Tableau is a data analysis visualization software that is easy to learn and very easy to use. The software allows you to connect your data and perform queries without writing a single line of code. It allows you to shift between views with drag and drop technology to build anything from single visualizations to a interactive dashboard.

Now that you've successfully connected Tableau to the class data, you can easily create visualizations to display, navigate and understand the data available to you. These are a few short exercises that will teach you the basics of navigating the Tableau software so you can create your own visuals. 


### Selecting Data Tables

- Back to the [Table of Contents](#Table-of-Contents)

Begin by selecting a table. Under the tab "Database" click on the dropdown menu and select "homework". Two tables will appear: ugrant and vendor (these are the same tables from the Database Basics notebook). 

Next, drag vendor to the section on the screen that says "Drag tables here" then choose "Automatically Update". If successful, you should see the data at the bottom of the screen. 

Now you are ready to create some visualizations!!

#### Additional Notes about Selecting Data

- Back to the [Table of Contents](#Table-of-Contents)
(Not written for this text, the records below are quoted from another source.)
-- ==== Sys2Proof/Machine/State.lean ====
section
/-! DEFINITION. The state of the block as plain data: every register field (by field key, see Ops.lean) and
every buffer, queue, counter and mode the spec gives it. -/

namespace Sys2Proof.Machine

/-- Why a step stops with a fault. -/
inductive Fault where
  /-- A command names a tile, die, link, port, queue pair, entry or place of a unit that Tables 1.3, 1.6 and 1.8 do not
  give: raised by any meaning whose operand is out of range. Safe: the hardware has no such unit. -/
  | noSuchUnit
  deriving DecidableEq, Repr

/-- Why a command has no meaning. -/
inductive Refusal where
  /-- Raised by an arm of Dispatch.lean only: no meaning is written for the command. Safe. -/
  | notModelled (mnemonic : String)
  /-- Raised by IEEE_1149_1_ACCESS: an instruction of the test port other than BYPASS and IDCODE on an
  unlocked device acts on the debug unit, whose behaviour the spec does not give (R413). Safe. -/
  | debugUnit
  deriving DecidableEq, Repr

/-! ## Configuration and time -/

/-- Run states of the device (Table 12.4). -/
inductive RunState where
  | idle | loaded | armed | running | held | draining | stopped | faulted
  deriving DecidableEq, Repr

/-- A commit that passed its checks (R36). -/
structure Commit where
  target  : Nat
  tag     : Nat
  /-- Outside segments: a target-1 commit whose beat boundary has been reached (R33). -/
  reached : Bool
  /-- The commit set: field key and value. -/
  set     : SMap Nat
  deriving DecidableEq, Repr

/-- What a freeze waits for. -/
inductive FreezeKind where
  | due
  | clearing
  deriving DecidableEq, Repr

/-- A freeze issued and not yet released (R51, R54, R58). -/
structure Freeze where
  /-- The cycle it holds back. -/
  cycle : Nat
  kind  : FreezeKind
  /-- Hold cause charged while nothing else is unmet (R61). -/
  cause : Nat
  deriving DecidableEq, Repr

/-- The escapement (R46 to R60). -/
structure Esc where
  /-- The segment of the current beat has started and not ended. -/
  segOn    : Bool
  /-- The beat was adopted and its segment has not started. -/
  due0     : Bool
  /-- The segment of the current beat has ended. -/
  ended    : Bool
  /-- Tile-clock edges delivered to the tiles since reset (R2, R435). -/
  tc       : Nat
  /-- Segment cycle delivered next. -/
  next     : Nat
  /-- The present tile-clock edge was delivered to the tiles (R52, R394, R435). -/
  live     : Bool
  /-- Segment length L. -/
  len      : Nat
  /-- Segment class of the current beat (R336). -/
  cls      : Nat
  /-- Tile-clock edge of the adoption of the current beat. -/
  adopted  : Nat
  /-- Freezes issued: the head is in effect when `frozen` is some, the rest wait (R54). -/
  freezes  : List Freeze
  /-- The first rc edge of the freeze in effect (Table 2.4). -/
  frozen   : Option Nat
  /-- Tile-clock edge at which an issued release delivers (R53). -/
  resume   : Option Nat
  /-- The Tiles group was found satisfied for the clearing point in effect (R58). -/
  tilesOk  : Bool
  /-- The last release was forced (R61). -/
  forced   : Bool
  /-- Due cycles checked in this segment (R51). -/
  dueDone  : List Nat
  /-- Boundaries checked in this segment (R48). -/
  bndDone  : List Nat
  /-- Clearing points decided in this segment (R58). -/
  decided  : List Nat
  /-- rc edge at which a commit hold began (R35). -/
  hold     : Option Nat
  /-- rc edge last charged, plus 1 (R61). -/
  charged  : Nat
  /-- Locally ready for the current beat (R47). -/
  ready    : Bool
  /-- Tile-clock edge at which it became so (R294). -/
  readyAt  : Nat
  /-- The clearing of the segment end of the current beat has taken place (R59). -/
  cleared  : Bool
  /-- Moved tiles whose image is still to be copied (R311). -/
  moved    : List Nat
  /-- Hold cause of the entry that was unmet last while the freeze in effect stands (R61). -/
  cause    : Nat
  /-- Beat of the last segment whose cycle L was delivered (R232). -/
  lastEnd  : Option Nat
  deriving DecidableEq, Repr

/-- Reference edges and the beat tree (R40 to R45). -/
structure Beat where
  /-- Held REF_TGL of REF_LINK; none until the first word after a commit or training (R40). -/
  held      : Option Bool
  /-- REF_TGL this device sends, toggled at each accepted edge (Table 2.1). -/
  tgl       : Bool
  /-- rc edge of the last accepted edge. -/
  lastEdge  : Option Nat
  /-- NOHOLD = 0 was registered in the interval since the last accepted edge (R42). -/
  noHoldLow : Bool
  /-- rc edge at which domain ready for the current beat was registered. -/
  domReady  : Option Nat
  /-- Last beat word received on each link. -/
  words     : SMap W32
  /-- Links that gave a word with UP_VALID = 1 since the last commit of ES_BEAT_CFG (R44). -/
  heard     : List Nat
  /-- rc edge from which REF_TIMEOUT counts (R40). -/
  refFrom   : Nat
  /-- A rising edge of BEAT_IN has come since the last rc edge (R430). -/
  pinEdge   : Bool
  /-- Edges of REF_LINK that have come since the last rc edge (R42). -/
  linkEdges : Nat
  /-- A reset reached the escapement and no commit of ES_BEAT_CFG followed: beat words carry neither VALID (R374). -/
  mute      : Bool
  deriving DecidableEq, Repr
Here are some additional things to consider about our data before you jump into visualization:

1. When combining tables in Tableau, the order datasets are added to Tableau dictates how you JOIN any two tables.  The type of JOIN you use tells Tableau how to combine the JOINed data sets, and if you choose the wrong JOIN type, you'll end up with bad data (usually either incomplete or with massive duplication).  A way to figure out which type of JOIN to use for simple data sets: decide which table you want to be the master table, from which all rows should be represented in your data set, then set Tableau to join on the side of that table.  For example, if you are joining ugrant and vendor, there are multiple vendors per grant, but only one grant per vendor.  In your data set, if you want to include all vendor expenditures, and then make sure related grant information is associated with each expenditure record, vendor is your master table, and so you'd join based on where vendor is in relation to ugrant in the Tableau "Drag Tables here" window - "LEFT JOIN" if you vendor is on the left side of ugrant, or "RIGHT JOIN" if vendor is on the right side.  You also need to set the appropriate JOIN columns, as well.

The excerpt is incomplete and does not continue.